▶ _Work request_: In the records below, find the line with "-- ==== Sys2Proof/Machine/Step.lean" and the line with "One step. With"; return exactly those lines and every line between them.

╭─ Data shown

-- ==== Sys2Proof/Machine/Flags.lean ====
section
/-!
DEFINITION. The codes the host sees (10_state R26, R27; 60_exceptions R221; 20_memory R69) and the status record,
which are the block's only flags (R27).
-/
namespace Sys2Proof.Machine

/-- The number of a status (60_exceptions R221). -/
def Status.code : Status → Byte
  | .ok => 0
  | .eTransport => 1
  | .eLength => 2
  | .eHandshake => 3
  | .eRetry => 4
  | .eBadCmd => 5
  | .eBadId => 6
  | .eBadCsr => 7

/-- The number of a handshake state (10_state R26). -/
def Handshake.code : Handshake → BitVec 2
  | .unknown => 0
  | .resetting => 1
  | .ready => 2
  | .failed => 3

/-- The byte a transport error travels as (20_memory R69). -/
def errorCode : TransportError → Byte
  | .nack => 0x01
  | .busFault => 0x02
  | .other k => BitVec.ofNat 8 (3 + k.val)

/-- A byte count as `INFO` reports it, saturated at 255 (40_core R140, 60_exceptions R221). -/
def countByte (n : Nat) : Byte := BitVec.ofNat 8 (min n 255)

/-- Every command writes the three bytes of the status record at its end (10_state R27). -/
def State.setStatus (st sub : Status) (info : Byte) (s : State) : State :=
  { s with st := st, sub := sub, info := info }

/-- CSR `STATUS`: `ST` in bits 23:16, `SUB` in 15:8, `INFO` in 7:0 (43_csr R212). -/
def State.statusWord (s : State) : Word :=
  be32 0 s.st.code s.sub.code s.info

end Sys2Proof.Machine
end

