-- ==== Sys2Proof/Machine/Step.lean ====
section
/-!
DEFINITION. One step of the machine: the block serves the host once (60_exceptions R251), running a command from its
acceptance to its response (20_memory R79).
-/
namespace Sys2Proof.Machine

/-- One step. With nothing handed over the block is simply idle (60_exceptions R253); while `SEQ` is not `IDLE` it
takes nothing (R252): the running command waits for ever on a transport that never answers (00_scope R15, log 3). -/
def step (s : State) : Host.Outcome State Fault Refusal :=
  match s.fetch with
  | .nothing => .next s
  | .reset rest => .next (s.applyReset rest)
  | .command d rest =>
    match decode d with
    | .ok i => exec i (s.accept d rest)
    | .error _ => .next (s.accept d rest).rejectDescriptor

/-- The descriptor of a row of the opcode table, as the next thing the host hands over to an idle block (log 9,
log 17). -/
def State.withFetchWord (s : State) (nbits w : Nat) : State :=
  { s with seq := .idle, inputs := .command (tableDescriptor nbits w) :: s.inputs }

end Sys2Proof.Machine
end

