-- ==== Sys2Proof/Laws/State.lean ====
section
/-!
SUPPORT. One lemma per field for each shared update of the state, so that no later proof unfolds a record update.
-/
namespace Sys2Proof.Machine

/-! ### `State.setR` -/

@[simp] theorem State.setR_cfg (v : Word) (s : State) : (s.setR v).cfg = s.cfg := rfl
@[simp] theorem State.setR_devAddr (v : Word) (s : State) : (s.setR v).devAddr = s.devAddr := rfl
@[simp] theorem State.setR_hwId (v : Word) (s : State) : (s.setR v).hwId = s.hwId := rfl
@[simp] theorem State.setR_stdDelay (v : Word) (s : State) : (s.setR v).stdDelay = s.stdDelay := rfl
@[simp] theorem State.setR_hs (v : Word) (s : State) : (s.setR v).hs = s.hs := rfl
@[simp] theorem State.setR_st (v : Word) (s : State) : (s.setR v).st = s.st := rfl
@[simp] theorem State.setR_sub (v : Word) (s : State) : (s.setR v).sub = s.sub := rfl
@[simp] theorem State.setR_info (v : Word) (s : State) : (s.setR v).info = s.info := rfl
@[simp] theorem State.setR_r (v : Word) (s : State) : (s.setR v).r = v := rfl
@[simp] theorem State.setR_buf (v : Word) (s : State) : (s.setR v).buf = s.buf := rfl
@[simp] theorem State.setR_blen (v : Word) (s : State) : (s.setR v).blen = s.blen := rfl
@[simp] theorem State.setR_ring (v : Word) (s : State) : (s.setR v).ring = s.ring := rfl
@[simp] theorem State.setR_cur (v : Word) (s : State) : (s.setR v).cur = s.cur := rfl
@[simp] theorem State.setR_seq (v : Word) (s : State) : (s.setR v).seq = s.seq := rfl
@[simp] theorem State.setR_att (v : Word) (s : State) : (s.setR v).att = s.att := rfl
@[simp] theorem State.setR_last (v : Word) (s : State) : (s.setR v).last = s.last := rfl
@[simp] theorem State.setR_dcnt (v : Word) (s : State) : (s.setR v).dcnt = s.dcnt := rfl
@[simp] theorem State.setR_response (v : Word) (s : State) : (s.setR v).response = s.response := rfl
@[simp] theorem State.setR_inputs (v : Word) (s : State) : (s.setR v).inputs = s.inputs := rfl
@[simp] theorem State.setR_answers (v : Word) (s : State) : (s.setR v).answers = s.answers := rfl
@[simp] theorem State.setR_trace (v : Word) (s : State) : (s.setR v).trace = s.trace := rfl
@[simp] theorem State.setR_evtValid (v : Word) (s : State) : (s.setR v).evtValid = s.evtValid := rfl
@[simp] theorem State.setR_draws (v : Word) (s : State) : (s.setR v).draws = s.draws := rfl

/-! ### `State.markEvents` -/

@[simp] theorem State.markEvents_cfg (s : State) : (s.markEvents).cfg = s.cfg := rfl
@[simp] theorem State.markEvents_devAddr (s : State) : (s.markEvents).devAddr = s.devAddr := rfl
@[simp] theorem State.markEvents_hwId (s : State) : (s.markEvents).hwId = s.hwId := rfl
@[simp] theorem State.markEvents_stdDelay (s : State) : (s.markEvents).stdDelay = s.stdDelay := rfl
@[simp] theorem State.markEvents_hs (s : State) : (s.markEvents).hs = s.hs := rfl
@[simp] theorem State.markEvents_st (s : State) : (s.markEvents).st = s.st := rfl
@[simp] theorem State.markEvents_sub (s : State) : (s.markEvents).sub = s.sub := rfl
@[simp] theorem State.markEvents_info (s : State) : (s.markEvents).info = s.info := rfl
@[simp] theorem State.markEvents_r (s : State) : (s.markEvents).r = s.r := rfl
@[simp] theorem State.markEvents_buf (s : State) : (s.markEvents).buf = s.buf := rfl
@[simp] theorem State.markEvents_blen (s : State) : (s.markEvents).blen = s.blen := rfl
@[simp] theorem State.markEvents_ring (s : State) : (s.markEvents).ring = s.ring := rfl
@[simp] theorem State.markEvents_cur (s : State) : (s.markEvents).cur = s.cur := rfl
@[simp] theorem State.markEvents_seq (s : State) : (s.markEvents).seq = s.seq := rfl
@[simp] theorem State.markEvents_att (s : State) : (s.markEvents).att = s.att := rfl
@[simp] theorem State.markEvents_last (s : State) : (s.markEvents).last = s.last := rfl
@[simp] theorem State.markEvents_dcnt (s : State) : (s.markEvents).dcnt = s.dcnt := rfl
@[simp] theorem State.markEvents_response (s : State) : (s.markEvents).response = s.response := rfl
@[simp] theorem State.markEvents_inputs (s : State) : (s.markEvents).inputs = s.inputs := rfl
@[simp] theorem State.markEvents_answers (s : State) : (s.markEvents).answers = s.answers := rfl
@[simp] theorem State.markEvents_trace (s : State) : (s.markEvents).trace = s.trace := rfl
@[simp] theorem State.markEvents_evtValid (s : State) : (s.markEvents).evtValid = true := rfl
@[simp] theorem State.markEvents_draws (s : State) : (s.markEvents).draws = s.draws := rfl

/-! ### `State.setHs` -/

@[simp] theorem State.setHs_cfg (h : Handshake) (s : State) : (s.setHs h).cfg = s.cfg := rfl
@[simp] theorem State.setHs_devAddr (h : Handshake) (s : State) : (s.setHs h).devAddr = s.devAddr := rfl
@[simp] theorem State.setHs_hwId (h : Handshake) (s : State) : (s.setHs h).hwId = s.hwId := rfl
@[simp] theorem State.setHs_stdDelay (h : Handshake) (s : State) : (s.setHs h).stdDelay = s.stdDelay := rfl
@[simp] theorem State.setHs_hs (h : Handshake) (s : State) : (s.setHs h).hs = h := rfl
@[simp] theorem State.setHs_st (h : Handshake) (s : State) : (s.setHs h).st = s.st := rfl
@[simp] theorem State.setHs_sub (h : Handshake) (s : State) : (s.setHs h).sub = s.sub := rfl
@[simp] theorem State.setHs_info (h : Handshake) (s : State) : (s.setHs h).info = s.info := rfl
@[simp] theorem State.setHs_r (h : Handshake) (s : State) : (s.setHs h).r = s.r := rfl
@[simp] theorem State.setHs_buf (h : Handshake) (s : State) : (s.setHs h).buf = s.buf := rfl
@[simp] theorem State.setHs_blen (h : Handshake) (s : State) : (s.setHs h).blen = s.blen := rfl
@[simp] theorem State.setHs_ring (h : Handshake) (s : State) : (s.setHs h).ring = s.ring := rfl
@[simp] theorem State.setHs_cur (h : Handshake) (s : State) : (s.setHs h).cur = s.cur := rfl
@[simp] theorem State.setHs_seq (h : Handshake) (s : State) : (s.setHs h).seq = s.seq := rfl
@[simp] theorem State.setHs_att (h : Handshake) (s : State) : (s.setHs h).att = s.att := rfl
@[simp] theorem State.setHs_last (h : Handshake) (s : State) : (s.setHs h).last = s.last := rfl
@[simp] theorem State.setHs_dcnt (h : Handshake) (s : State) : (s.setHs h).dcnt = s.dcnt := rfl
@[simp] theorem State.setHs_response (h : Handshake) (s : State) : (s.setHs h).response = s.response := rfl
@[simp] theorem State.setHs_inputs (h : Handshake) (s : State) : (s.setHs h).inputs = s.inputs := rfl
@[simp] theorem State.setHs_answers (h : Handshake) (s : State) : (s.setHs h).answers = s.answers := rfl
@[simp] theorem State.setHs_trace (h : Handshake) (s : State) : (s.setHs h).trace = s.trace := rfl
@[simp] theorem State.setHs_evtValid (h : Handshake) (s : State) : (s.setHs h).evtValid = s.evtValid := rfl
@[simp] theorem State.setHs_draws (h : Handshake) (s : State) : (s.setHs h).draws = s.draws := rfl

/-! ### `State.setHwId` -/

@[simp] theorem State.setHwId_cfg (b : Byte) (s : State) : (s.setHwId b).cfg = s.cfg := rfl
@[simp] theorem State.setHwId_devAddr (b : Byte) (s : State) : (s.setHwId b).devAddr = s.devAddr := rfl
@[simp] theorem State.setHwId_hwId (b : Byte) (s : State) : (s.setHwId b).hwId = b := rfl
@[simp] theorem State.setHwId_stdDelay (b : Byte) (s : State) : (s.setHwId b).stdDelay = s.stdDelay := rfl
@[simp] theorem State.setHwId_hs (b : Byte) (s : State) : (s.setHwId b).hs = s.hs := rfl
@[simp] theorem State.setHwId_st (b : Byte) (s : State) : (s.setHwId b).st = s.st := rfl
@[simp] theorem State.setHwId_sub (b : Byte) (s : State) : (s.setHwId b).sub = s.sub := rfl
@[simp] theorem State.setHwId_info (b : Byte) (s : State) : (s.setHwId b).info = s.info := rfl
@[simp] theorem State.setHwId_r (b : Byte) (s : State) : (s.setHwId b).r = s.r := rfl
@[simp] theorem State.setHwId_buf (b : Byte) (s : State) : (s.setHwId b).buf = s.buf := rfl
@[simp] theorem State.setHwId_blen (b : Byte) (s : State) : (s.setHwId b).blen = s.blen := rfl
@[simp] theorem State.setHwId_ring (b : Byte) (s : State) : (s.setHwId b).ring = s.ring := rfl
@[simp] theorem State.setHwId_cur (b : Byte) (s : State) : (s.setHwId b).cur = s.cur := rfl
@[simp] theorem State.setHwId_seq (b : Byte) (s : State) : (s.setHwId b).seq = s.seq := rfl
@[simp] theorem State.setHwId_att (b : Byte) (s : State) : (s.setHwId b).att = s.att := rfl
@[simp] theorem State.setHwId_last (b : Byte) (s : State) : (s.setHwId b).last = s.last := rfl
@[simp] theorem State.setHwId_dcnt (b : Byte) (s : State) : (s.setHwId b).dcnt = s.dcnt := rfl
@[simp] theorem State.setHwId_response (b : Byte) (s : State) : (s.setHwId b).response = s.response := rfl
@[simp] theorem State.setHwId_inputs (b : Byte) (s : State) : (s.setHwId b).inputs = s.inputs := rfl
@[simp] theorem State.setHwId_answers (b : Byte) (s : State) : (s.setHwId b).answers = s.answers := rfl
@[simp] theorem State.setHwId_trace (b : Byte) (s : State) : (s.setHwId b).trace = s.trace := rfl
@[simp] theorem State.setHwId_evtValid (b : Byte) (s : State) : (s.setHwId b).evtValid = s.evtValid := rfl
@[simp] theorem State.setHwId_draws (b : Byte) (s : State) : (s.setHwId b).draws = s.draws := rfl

╰─

▶ _Finished exercise_:
-- ==== Sys2Proof/Machine/Step.lean ====
section
/-!
DEFINITION. One step of the machine: the block serves the host once (60_exceptions R251), running a command from its
acceptance to its response (20_memory R79).
-/
namespace Sys2Proof.Machine

/-- One step. With nothing handed over the block is simply idle (60_exceptions R253); while `SEQ` is not `IDLE` it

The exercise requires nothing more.